Lingzi seems to have been a less intellectual person than our own Chinese friend. That is, her top-scoring mathematical ability and her studies in statistics do nothing to change my impression of a certain charming naiveté with respect to Western culture, but perhaps also to humanities culture in general. I find it amusing and interesting, for example, that her apparently sunny personality was nonetheless drawn to Nirvana , of all pop groups. Maybe she had her dark and cloudy side also, slightly concealed. Or maybe she didn’t quite get (like not a few of his American fans also) what Kurt Cobain was about.  In any case, it would have been a shame if a taste for grunge rock and Godiva chocolates was all she was going to bring back to China from America, which is the impression at least a couple of the recent news stories gave.

But the NYT revealed that a close friend said she had become “interested in Christianity” while in America, and that some facebook photos show her at a Christian retreat center, one Toah Nipi , which, as it turns out, is run by InterVaristy Christian Fellowship, the fine evangelical para-church group I served with back in my undergraduate days, and through which I met my wife. The link shows you how that center holds a Thanksgiving Weekend retreat for international students.

Many of the Chinese students at our universities, particularly at the graduate level, are in a sense insulated from the main cultural currents occurring there, in part because they’re locked into their specialized hard-sciences or mathematical tracks of study. That’s probably a good thing, since many of these currents are depressing , toxic, and thus quite unflattering to America. They’re also unable to quickly acquire the cultural feel for America that would allow them to understand the significance of certain things to us. They might not grasp, for example, why the show GIRLS seems a portentous cultural milestone to professors like our Peter Lawler or the main page’s Alan Jacobs . Or why I think the Modern Lovers are the coolest, especially when singing anti-suicide songs, or about how the modern world is not so bad.

But they’re still going to pick up on some things while here. It can’t be equations all the time. And so it is encouraging that Miss Lingzi seems to have generally enjoyed the little delights of American life, and not to have focused on its bad aspects. As Jonathan’s song put it: The modern world is not so bad, not like the students say. The American ones, that is. Whereas through the eyes of foreign students we can remind ourselves just how good things like blueberry waffles are!

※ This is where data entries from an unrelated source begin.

-- ==== Sys2Proof/Machine/Bitstream.lean ====
section
/-! DEFINITION. The Trellis bit-stream (02): its header, section table, signature chain and section encodings, checked
in the order of R488, and the parse of every section. The CALENDAR checks of R212 to R215 and the ZONE_MODEL
hierarchy stand here too. -/

namespace Sys2Proof.Machine

/-- The result codes of R56. -/
def Res.ok : Nat := 0x00
def Res.badMagic : Nat := 0x01
def Res.badTarget : Nat := 0x02
def Res.badLength : Nat := 0x03
def Res.badTable : Nat := 0x04
def Res.badDigest : Nat := 0x05
def Res.badChain : Nat := 0x06
def Res.badSignature : Nat := 0x07
def Res.rollback : Nat := 0x08
def Res.missingSection : Nat := 0x09
def Res.sectionInvalid : Nat := 0x0A
def Res.tooLarge : Nat := 0x0B
def Res.wrongOwner : Nat := 0x0C
def Res.baseMismatch : Nat := 0x0D
def Res.slotBusy : Nat := 0x0E
def Res.instantPast : Nat := 0x0F
def Res.partnerNotStaged : Nat := 0x10
def Res.tooLate : Nat := 0x11
def Res.stateLocked : Nat := 0x12
def Res.notGraftable : Nat := 0x13
def Res.mediaReadonly : Nat := 0x14
def Res.applyFailed : Nat := 0x15
def Res.badState : Nat := 0x16

/-- The value of ARG1 in TRELLIS_REJECTED when the failure concerns no single section (R488). -/
def noSection : Nat := 0xFFFFFFFF

/-- A failed check: the result code and the section TYPE concerned. -/
structure BsError where
  code : Nat
  type : Nat
  deriving DecidableEq, Repr

/-- An unknown section TYPE met in the table (R29): its TYPE and whether CRITICAL ended the load. -/
structure UnknownSection where
  type : Nat
  critical : Bool
  deriving DecidableEq, Repr

/-- One entry of the section table (R29). -/
structure TableEntry where
  type : Nat
  flags : Nat
  gen : Nat
  offset : Nat
  length : Nat
  digest : Nat
  deriving DecidableEq, Repr

/-- What the checks need to know of the device: the fuses, and the kind and length the command takes. -/
structure BsCtx where
  /-- 1 base, 2 Graft package. -/
  wantKind : Nat
  /-- TRL_HOST_LEN, for a load from host memory. -/
  hostLen : Option Nat
  floor : Nat
  owner : Option Nat
  /-- STAGE: the slot and the live structure. -/
  slot : Nat := 0
  deriving DecidableEq, Repr

/-- R28: the first header field outside its limit, in offset order. -/
def checkHeader (c : BsCtx) (b : Bytes) : Option Nat :=
  if b.slice 0 4 ≠ [0x59#8, 0x54#8, 0x52#8, 0x4C#8] then some Res.badMagic
  else if b.le 4 2 ≠ 2 then some Res.badMagic
  else if b.le 6 2 ≠ 1 ∧ b.le 6 2 ≠ 2 then some Res.badMagic
  else if b.le 6 2 ≠ c.wantKind then some Res.badTarget
  else if b.le 8 4 % 64 ≠ 32 ∨ 0x01800000 < b.le 8 4 ∨ b.le 8 4 ≠ b.length ∨ b.le 0x28 4 + 416 ≠ b.le 8 4 then some Res.badLength
  else if c.hostLen.isSome ∧ c.hostLen ≠ some (b.le 8 4) then some Res.badLength
  else if b.le 0x0C 2 ≠ 0x9610 then some Res.badTarget
  else if 0xB0 < b.u8 0x0E then some Res.badTarget
  else if b.u8 0x0F ≠ 0 then some Res.badMagic
  else if b.le 0x10 8 = 0 then some Res.badMagic
  else if c.wantKind = 1 ∧ b.le 0x18 8 ≠ 0 then some Res.badMagic
  else if 64 < b.le 0x20 2 then some Res.badTarget
  else if b.le 0x20 2 < c.floor then some Res.rollback
  else if b.le 0x22 2 = 0 ∨ (if c.wantKind = 1 then 16 else 4) < b.le 0x22 2 then some Res.badTable
  else if b.le 0x24 4 ≠ 0x40 then some Res.badTable
  else if b.le 0x28 4 % 64 ≠ 0 then some Res.badLength
  else if ¬ b.zero 0x2C 20 then some Res.badMagic
  else none

/-- The section table's entries. -/
def tableOf (b : Bytes) : List TableEntry :=
  (recordsOf 48 (b.le 0x22 2) (b.drop 64)).map fun e =>
    { type := e.le 0 2, flags := e.le 2 2, gen := e.le 4 4, offset := e.le 8 4, length := e.le 12 4,
      digest := beNat (e.slice 16 32) }

/-- R31: the largest size in KiB of a section's records. -/
def maxKiB : Nat → Nat
  | 1 => 16 | 2 => 64 | 3 => 16 | 4 => 480 | 5 => 64 | 6 => 4 | 7 => 16 | 8 => 384 | 9 => 16384 | 10 => 64 | 11 => 16
  | _ => 0

/-- Whether a TYPE is one of R31. -/
def knownType (t : Nat) : Bool := decide (1 ≤ t) && decide (t ≤ 11)

/-- R29 over the table, entry by entry, up to the first fault: the unknown types met, skipped or ending the load by CRITICAL,
and the fault. An unknown type's CRITICAL bit is looked at before the entry's other limits (log entry 73). Overlap is
checked pairwise by `overlapFree`. -/
def checkEntries (tableEnd sigOff : Nat) : Option Nat → List TableEntry → List UnknownSection × Option BsError
  | _, [] => ([], none)
  | prev, e :: es =>
    let bad := some { code := Res.badTable, type := e.type : BsError }
    if knownType e.type = false ∧ e.flags % 2 = 1 then ([⟨e.type, true⟩], bad)
    else if prev.isSome ∧ e.type ≤ prev.getD 0 then ([], bad)
    else if e.gen = 0 ∨ e.offset % 64 ≠ 0 ∨ 1 < e.flags then ([], bad)
    else if e.offset < tableEnd ∨ sigOff < e.offset + e.length then ([], bad)
    else
      let r := checkEntries tableEnd sigOff (some e.type) es
      (if knownType e.type then r.1 else ⟨e.type, false⟩ :: r.1, r.2)

/-- No two sections overlap (R29). -/
def overlapFree : List TableEntry → Bool
  | [] => true
  | e :: es => es.all (fun f => decide (e.offset + e.length ≤ f.offset) || decide (f.offset + f.length ≤ e.offset) ||
      decide (e.length = 0) || decide (f.length = 0)) && overlapFree es

/-- R31's size limits. -/
def checkSizes : List TableEntry → Option BsError
  | [] => none
  | e :: es => if knownType e.type ∧ maxKiB e.type * 1024 + 16 < e.length then some ⟨Res.tooLarge, e.type⟩ else checkSizes es

/-- A certificate's KEY (02, 16). -/
def certKey (b : Bytes) : BitVec 512 := BitVec.ofNat 512 (beNat (b.slice 0x10 64))

/-- Whether a certificate has the layout and type, and verifies under `issuer`. -/
def certOk (b : Bytes) (ctype : Nat) (issuer : BitVec 512) : Bool :=
  decide (b.slice 0 2 = [0x59#8, 0x43#8]) && decide (b.u8 2 = ctype) && b.zero 0x0C 4 &&
    Crypto.ecdsaVerify issuer (Crypto.sha256 (b.slice 0 0x50)) (BitVec.ofNat 512 (beNat (b.slice 0x50 64)))

/-- R36: the chain and the section digests, in order. -/
def checkChain (c : BsCtx) (b : Bytes) (tab : List TableEntry) : Option BsError :=
  let sigOff := b.le 0x28 4
  let blk : Bytes := b.drop sigOff
  let root := BitVec.ofNat 512 (beNat (blk.slice 0 64))
  let ownerC := blk.slice 64 144
  let signC := blk.slice 208 144
  let sig := BitVec.ofNat 512 (beNat (blk.slice 352 64))
  if Crypto.sha256 (blk.slice 0 64) ≠ Crypto.sha256 (beBytes 64 Config.rootKey.toNat) then some ⟨Res.badChain, noSection⟩
  else if certOk ownerC 1 root = false then some ⟨Res.badChain, noSection⟩
  else if c.owner.isSome ∧ c.owner ≠ some (Crypto.sha256 (ownerC.slice 0x10 64)).toNat then some ⟨Res.wrongOwner, noSection⟩
  else if certOk signC 2 (certKey ownerC) = false ∨ (signC.u8 3).testBit (b.le 6 2 - 1) = false then some ⟨Res.badChain, noSection⟩
  else if Crypto.ecdsaVerify (certKey signC) (Crypto.sha256 (b.take sigOff)) sig = false then some ⟨Res.badSignature, noSection⟩
  else
    match tab.find? (fun e => (Crypto.sha256 (b.slice e.offset e.length)).toNat != e.digest) with
    | some e => some ⟨Res.badDigest, e.type⟩
    | none => none

/-- R30: RECORD_SIZE by type. -/
def recordSize : Nat → Nat
  | 1 => 4112 | 2 => 128 | 3 => 32 | 4 => 0 | 5 => 256 | 6 => 16 | 7 => 0 | 8 => 1280 | 9 => 256 | 10 => 16 | 11 => 16
  | _ => 0

/-- R30: whether LENGTH is the value the table gives for RECORD_COUNT. -/
def lengthFits (type count length : Nat) : Bool :=
  match type with
  | 4 => decide (16 + 8 * count ≤ length) && decide ((length - 16 - 8 * count) % 16 = 0)
  | 7 => decide (length = 16 + 8 * count + 64)
  | 8 => decide (length = 16 + 1280 * count + 2048)
  | _ => decide (length = 16 + recordSize type * count)

/-- R30: whether RECORD_COUNT, and for DIALECT the node count, lie in range. -/
def countInRange (type count length : Nat) : Bool :=
  match type with
  | 1 => decide (count = 1)
  | 2 => decide (1 ≤ count) && decide (count ≤ 64)
  | 3 => decide (1 ≤ count) && decide (count ≤ 16)
  | 4 => decide (1 ≤ count) && decide (count ≤ 64) &&
      (let n := (length - 16 - 8 * count) / 16; decide (1 ≤ n) && decide (n ≤ 30000))
  | 5 => decide (1 ≤ count) && decide (count ≤ 16)
  | 6 => decide (count = 64)
  | 7 => decide (count = 32)
  | 8 => decide (1 ≤ count) && decide (count ≤ 256)
  | 9 => decide (1 ≤ count) && decide (count ≤ 65536)
  | 10 => decide (1 ≤ count) && decide (count ≤ 4096)
  | 11 => decide (count = 1024)
  | _ => true

/-- R30, step 4 of R488: each known section's header and LENGTH, in table order. -/
def checkSections (b : Bytes) : List TableEntry → Option BsError
  | [] => none
  | e :: es =>
    if ¬ knownType e.type then checkSections b es
    else
      let s : Bytes := b.drop e.offset
      let count := s.le 4 4
      if s.le 0 2 ≠ e.type ∨ s.le 2 2 ≠ 1 ∨ s.le 8 4 ≠ recordSize e.type ∨ ¬ s.zero 12 4 ∨ e.length < 16 ∨
          lengthFits e.type count e.length = false then some ⟨Res.badTable, e.type⟩
      else checkSections b es

/-- R30 and R494, in step 6 of R488: the first known section whose RECORD_COUNT or node count lies outside its range. -/
def checkCounts (b : Bytes) (tab : List TableEntry) : Option BsError :=
  (tab.find? fun e => knownType e.type && !countInRange e.type (Bytes.le (b.drop e.offset) 4 4) e.length).map fun e =>
    ⟨Res.sectionInvalid, e.type⟩

/-! The parse of each section's records, and the ranges its fields must keep (R494, R215). -/

def parseDevice (r : Bytes) : DeviceRec :=
  { pairMode := r.u8 0, position := r.u8 1, partner := r.u8 2, activeCount := r.u8 3, mirrorLink := r.u8 4,
    linkEnable := r.u8 5, hostSealWait := r.le 6 2, hlpPort := r.le 8 2,
    bucketOwner := (r.slice 0x10 4096).map BitVec.toNat }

But don’t let the chirpy waffle-talk that some news outlets are going to emphasize with respect to Miss Lingzi obscure the fact that to her eyes the most fascinating thing about the modern American world, even in deep-blue New England, is its Christianity.

image old north church

What that might say about China’s future, and Christianity’s role within it, is worth considering also.

By saying this I do not mean to “claim” her for Christianity. But I do mean to claim that Chinese and other foreign-student encounters with America can, in addition to perhaps mitigating international conflicts in the future, give us special insight into who we are. And, into who they are.

R.I.P., Miss Lingzi.

UPDATE: Lu Lingzi’s roomate gives us a little more information here . She is apparently the one who invited her to the IVCF retreat, and says flatly that Lingzi was “not religious.” So, the above perhaps suggests she was more fascinated by Christianity than she was. Still a different Chinese student did say she that she had “become interested” in it.